/-- What a depacketiser has: whole units, and a fragmented one in hand with the sequence number that continues it. -/
structure Gathered where
  units : List (List Byte) := []
  open_ : Option (Nat × List Byte) := none
deriving DecidableEq, Repr

/-- A piece of a unit that `first` begins and `last` ends; a unit that misses a piece is dropped. -/
def Gathered.piece (g : Gathered) (seq : Nat) (first last : Bool) (bs : List Byte) : Gathered :=
  let had : Option (List Byte) := if first then some bs else g.open_.bind fun o => if o.1 = seq then some (o.2 ++ bs) else none
  match had with
  | none => { g with open_ := none }
  | some u => if last then { units := g.units ++ [u] } else { g with open_ := some (seq + 1, u) }

/-- One packet of NAL units. -/
def NalFormat.gather (f : NalFormat) (g : Gathered) (p : Nat × List Byte) : Gathered :=
  let b := beNat (p.2.take 1)
  let t := f.kind b
  if t = f.joined then { units := g.units ++ joinedUnits p.2.length (p.2.drop f.head) }
  else if t = f.fragment then
    let m := beNat (sliceAt p.2 f.head 1)
    let head := leBytes 1 (f.withKind b (if f.head = 2 then m % 64 else m % 32)) ++ sliceAt p.2 1 (f.head - 1)
    g.piece p.1 (m.testBit 7) (m.testBit 6) ((if m.testBit 7 then head else []) ++ p.2.drop (f.head + 1))
  else { units := g.units ++ [p.2] }

/-- The byte stream of units. -/
def startCoded (units : List (List Byte)) : List Byte := units.flatMap fun u => [0, 0, 0, 1] ++ u

/-! ### AV1 (R336) -/

/-- A number in leb128, and one read: (value, the bytes behind it). -/
def lebBytes : Nat → Nat → List Byte
  | 0, _ => []
  | fuel + 1, n => if n < 128 then leBytes 1 n else leBytes 1 (n % 128 + 128) ++ lebBytes fuel (n / 128)
def lebRead : Nat → List Byte → Nat × List Byte
  | 0, bs => (0, bs)
  | _, [] => (0, [])
  | fuel + 1, b :: r => if b.toNat < 128 then (b.toNat, r) else let (v, rest) := lebRead fuel r; (b.toNat % 128 + 128 * v, rest)

/-- The bytes of an OBU's header, and its type. -/
def obuHead (bs : List Byte) : Nat := if (beNat (bs.take 1)).testBit 2 then 2 else 1
def obuType (bs : List Byte) : Nat := beNat (bs.take 1) / 8 % 16

/-- The OBU elements of a low-overhead byte stream: each OBU without its size field, temporal delimiters left out. -/
def obuElements : Nat → List Byte → List (List Byte)
  | 0, _ => []
  | fuel + 1, bs =>
    if bs = [] then []
    else
      let h := obuHead bs
      let b := beNat (bs.take 1)
      let (n, data) := if b.testBit 1 then lebRead 8 (bs.drop h) else (bs.length - h, bs.drop h)
      let one := leBytes 1 (if b.testBit 1 then b - 2 else b) ++ sliceAt bs 1 (h - 1) ++ data.take n
      (if obuType bs = 2 then [] else [one]) ++ obuElements fuel (data.drop n)

/-- R336: one OBU element a packet, or a fragment of one: Z, Y, W = 1 and N. -/
def av1Packets (size : Nat) (bs : List Byte) : List (List Byte) :=
  let elems := obuElements bs.length bs
  let fresh := elems.any fun e => obuType e == 1
  let all := elems.flatMap fun e =>
    let parts := chunksOf (size - 1) (e.length + 1) e
    parts.zipIdx.map fun x => ((if x.2 = 0 then 0 else 128) + (if x.2 + 1 = parts.length then 0 else 64) + 16, x.1)
  all.zipIdx.map fun x => leBytes 1 (x.1.1 + if x.2 = 0 ∧ fresh then 8 else 0) ++ x.1.2

/-- The elements of a packet: each with its length, but for the last of a counted packet. -/
def av1Elements : Nat → Nat → List Byte → List (List Byte)
  | 0, _, _ => []
  | fuel + 1, w, bs =>
    if bs = [] then []
    else if w = 1 then [bs]
    else
      let (n, data) := lebRead 8 bs
      data.take n :: av1Elements fuel (w - 1) (data.drop n)

/-- One AV1 packet. -/
def gatherAv1 (g : Gathered) (p : Nat × List Byte) : Gathered :=
  let b := beNat (p.2.take 1)
  let es := av1Elements p.2.length (if b / 16 % 4 = 0 then p.2.length + 2 else b / 16 % 4) (p.2.drop 1)
  es.zipIdx.foldl (fun g x =>
    g.piece p.1 (!(x.2 == 0 && b.testBit 7)) (!(x.2 + 1 == es.length && b.testBit 6)) x.1) g

/-- An OBU with its size field. -/
def sizedObu (e : List Byte) : List Byte :=
  let h := obuHead e
  let b := beNat (e.take 1)
  if b.testBit 1 then e else leBytes 1 (b + 2) ++ sliceAt e 1 (h - 1) ++ lebBytes 8 (e.length - h) ++ e.drop h

/-! ### The block services' payloads by the code of .2A -/

/-- R336: a payload that the format may carry. -/
def blockPayloadOk (fmt : Nat) (p : List Byte) : Bool :=
  let f := if fmt = 3 then hevcNal else avcNal
  !p.isEmpty && (fmt == 4 || !f.refused.contains (f.kind (beNat (p.take 1))))

/-- The packet payloads of an access unit. H.264 is never sent. -/
def blockPackets (fmt size : Nat) (bs : List Byte) : List (List Byte) :=
  if fmt = 3 then (nalUnits (bs.length + 1) [] bs).flatMap (hevcPackets size) else if fmt = 4 then av1Packets size bs else []

/-- The access unit that packets carry, (sequence number, payload) in order: the units of which every byte came. -/
def blockUnit (fmt : Nat) (ps : List (Nat × List Byte)) : List Byte :=
  if fmt = 4 then [0x12, 0] ++ (ps.foldl gatherAv1 {}).units.flatMap sizedObu
  else startCoded (ps.foldl (if fmt = 3 then hevcNal else avcNal).gather {}).units

/-! ### Packets of an arriving frame (R342, R343) -/

/-- The packets of a frame, in sequence order. -/
def insertHeld (x : HeldPacket) : List HeldPacket → List HeldPacket
  | [] => [x]
  | y :: r => if x.seq < y.seq then x :: y :: r else y :: insertHeld x r
def framePackets (c : Ctx) (f : InFrame) : List HeldPacket := (c.packets.filter fun h => h.key == f.key).foldr insertHeld []

/-- The picture format in which a context's input comes. -/
def inPicture (s : State) (k : Nat) : PicFormat := ⟨ctxReg s k 0x06, ctxReg s k 0x07, ctxReg s k 0x0A, ctxReg s k 0x0B⟩

/-! ### ST 2110-30 (R336) -/

/-- Samples of i32, interleaved, to L24 packets of 48 sample times: (sample offset, payload). -/
def audioPackets (channels : Nat) (bs : List Byte) : List (Nat × List Byte) :=
  let n := bs.length / (4 * Nat.max 1 channels)
  (List.range (ceilDiv n 48)).map fun p =>
    let k := Nat.min 48 (n - 48 * p)
    (48 * p, (List.range (k * channels)).flatMap fun i => (sliceAt bs (4 * (48 * p * channels + i)) 3).reverse)

/-- A payload of `width` bytes a sample as i32 samples of 24-bit PCM. -/
def audioSamples (width : Nat) : Nat → List Byte → List Byte
  | 0, _ => []
  | fuel + 1, bs =>
    if bs.length < width ∨ width = 0 then []
    else leBytes 4 (codeOf 32 (signedOf (8 * width) (beNat (bs.take width)) * 2 ^ (24 - 8 * width))) ++ audioSamples width fuel (bs.drop width)

end Sys2Proof.Machine
end

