-- ==== Sys2Proof/Machine/Motion.lean ====
section
/-! DEFINITION. The motion estimator (R281, R284, R286, R305 to R309, R311, R312). -/
namespace Sys2Proof.Machine
open Sys2Proof

/-! ### Candidates and costs (R305, R306) -/

abbrev Vec := Int × Int

/-- What one block is searched against: current and reference luma, λ, the block, its co-located vector, under restricted refresh the
rows it may read, and by how much both planes are subsampled. -/
structure BlockEnv where
  cur  : Plane
  ref  : Plane
  lam  : Nat
  x    : Nat
  y    : Nat
  size : Nat
  pred : Vec
  rows : Option Nat
  sub  : Nat
deriving DecidableEq, Repr

/-- R306: components clamped to −2,048 … 2,047. -/
def clampVec (v : Vec) : Vec := (clampInt v.1 (-2048) 2047, clampInt v.2 (-2048) 2047)

/-- R286, R311: every sample that the warp of a block reads lies in the allowed rows. -/
def vecAllowed (e : BlockEnv) (v : Vec) : Bool :=
  match e.rows with
  | none => true
  | some n =>
    let last := Nat.min (e.y + e.size) e.cur.h - 1
    decide (clampCoord ((last : Int) + v.2 / (4 * e.sub) + 1) e.ref.h < ceilDiv n e.sub)

/-- R306: the cost of a vector: absolute differences over the block's samples in the picture, and λ times the distance from the
co-located vector. On subsampled planes the vector counts in samples of the picture (log 30). -/
def blockCost (e : BlockEnv) (v : Vec) : Nat :=
  let xs := (List.range e.size).filter fun i => decide (e.x + i < e.cur.w)
  let ys := (List.range e.size).filter fun i => decide (e.y + i < e.cur.h)
  let sad := ys.foldl (fun a j => xs.foldl (fun a i =>
    let c := e.cur.get (e.x + i : Nat) (e.y + j : Nat)
    let r := warpSample e.ref (e.x + i : Nat) (e.y + j : Nat) (v.1 / e.sub) (v.2 / e.sub) 4 4
    a + (c - r) + (r - c)) a) 0
  sad + e.lam * ((v.1 - e.pred.1).natAbs + (v.2 - e.pred.2).natAbs)

/-- R306: one evaluation: a strictly smaller cost replaces the best so far. -/
def tryVec (e : BlockEnv) (best : Option (Nat × Vec)) (v : Vec) : Option (Nat × Vec) :=
  let v := clampVec v
  if !vecAllowed e v then best
  else
    let j := blockCost e v
    match best with
    | some (b, _) => if j < b then some (j, v) else best
    | none => some (j, v)

/-- The eight neighbours at a distance, in raster order (log 30). -/
def neighbours (v : Vec) (d : Int) : List Vec :=
  [(-1, -1), (0, -1), (1, -1), (-1, 0), (1, 0), (-1, 1), (0, 1), (1, 1)].map fun (a, b) => (v.1 + a * d, v.2 + b * d)

/-- The square of vectors within `n` steps of `d` about one, in raster order (log 30). -/
def square (v : Vec) (n : Nat) (d : Int) : List Vec :=
  (List.range (2 * n + 1)).flatMap fun y => (List.range (2 * n + 1)).map fun x =>
    (v.1 + (Int.ofNat x - Int.ofNat n) * d, v.2 + (Int.ofNat y - Int.ofNat n) * d)

/-- One round of refinement about the best vector. -/
def refineRound (e : BlockEnv) (d : Int) (best : Option (Nat × Vec)) : Option (Nat × Vec) :=
  match best with
  | some (_, v) => (neighbours v d).foldl (tryVec e) best
  | none => none

/-- R305: the integer rounds, repeated while the cost falls. -/
def refineInteger (e : BlockEnv) : Nat → Option (Nat × Vec) → Option (Nat × Vec)
  | 0, best => best
  | n + 1, best =>
    let next := refineRound e 4 best
    if next = best then best else refineInteger e n next

/-- R305: integer, half and quarter refinement. -/
def refineLive (e : BlockEnv) (best : Option (Nat × Vec)) : Option (Nat × Vec) :=
  refineRound e 1 (refineRound e 2 (refineInteger e 16 best))

/-- R305: the best of the squares about a vector on subsampled planes: `n` steps of one sample there. -/
def searchSquare (e : BlockEnv) (v : Vec) (n : Nat) : Option Vec :=
  let d : Int := 4 * e.sub
  (((square (v.1 / d * d, v.2 / d * d) n d).foldl (tryVec e) none).map (·.2))

/-- R305: the refinement of an archive search: `half` sees the planes at 2:1. -/
def refineArchive (e half : BlockEnv) (best : Option (Nat × Vec)) : Option (Nat × Vec) :=
  let best := match best.bind fun b => searchSquare half b.2 4 with
    | some v => (square v 2 4).foldl (tryVec e) best
    | none => best
  refineLive e best

/-- The median of three. -/
def median3 (a b c : Int) : Int := if a ≤ b then (if b ≤ c then b else if a ≤ c then c else a) else if a ≤ c then a else if b ≤ c then c else b

/-- R305: the candidates of a block in order: zero, co-located, left, above, above-right, and outside the OLV mode the median of
the last three where all three exist. -/
def candidates (olv : Bool) (pred : Vec) (left above right : Option Vec) : List Vec :=
  let list := [some (0, 0), some pred, left, above, right].filterMap id
  match left, above, right with
  | some a, some b, some c => if olv then list else list ++ [(median3 a.1 b.1 c.1, median3 a.2 b.2 c.2)]
  | _, _, _ => list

EXERCISE BRIEF:
Only lines holding the word "testBit" belong in the answer; copy each one from the material.

ANSWER SPACE:
    g.piece p.1 (m.testBit 7) (m.testBit 6) ((if m.testBit 7 then head else []) ++ p.2.drop (f.head + 1))
def obuHead (bs : List Byte) : Nat := if (beNat (bs.take 1)).testBit 2 then 2 else 1
      let (n, data) := if b.testBit 1 then lebRead 8 (bs.drop h) else (bs.length - h, bs.drop h)
      let one := leBytes 1 (if b.testBit 1 then b - 2 else b) ++ sliceAt bs 1 (h - 1) ++ data.take n
    g.piece p.1 (!(x.2 == 0 && b.testBit 7)) (!(x.2 + 1 == es.length && b.testBit 6)) x.1) g
  if b.testBit 1 then e else leBytes 1 (b + 2) ++ sliceAt e 1 (h - 1) ++ lebBytes 8 (e.length - h) ++ e.drop h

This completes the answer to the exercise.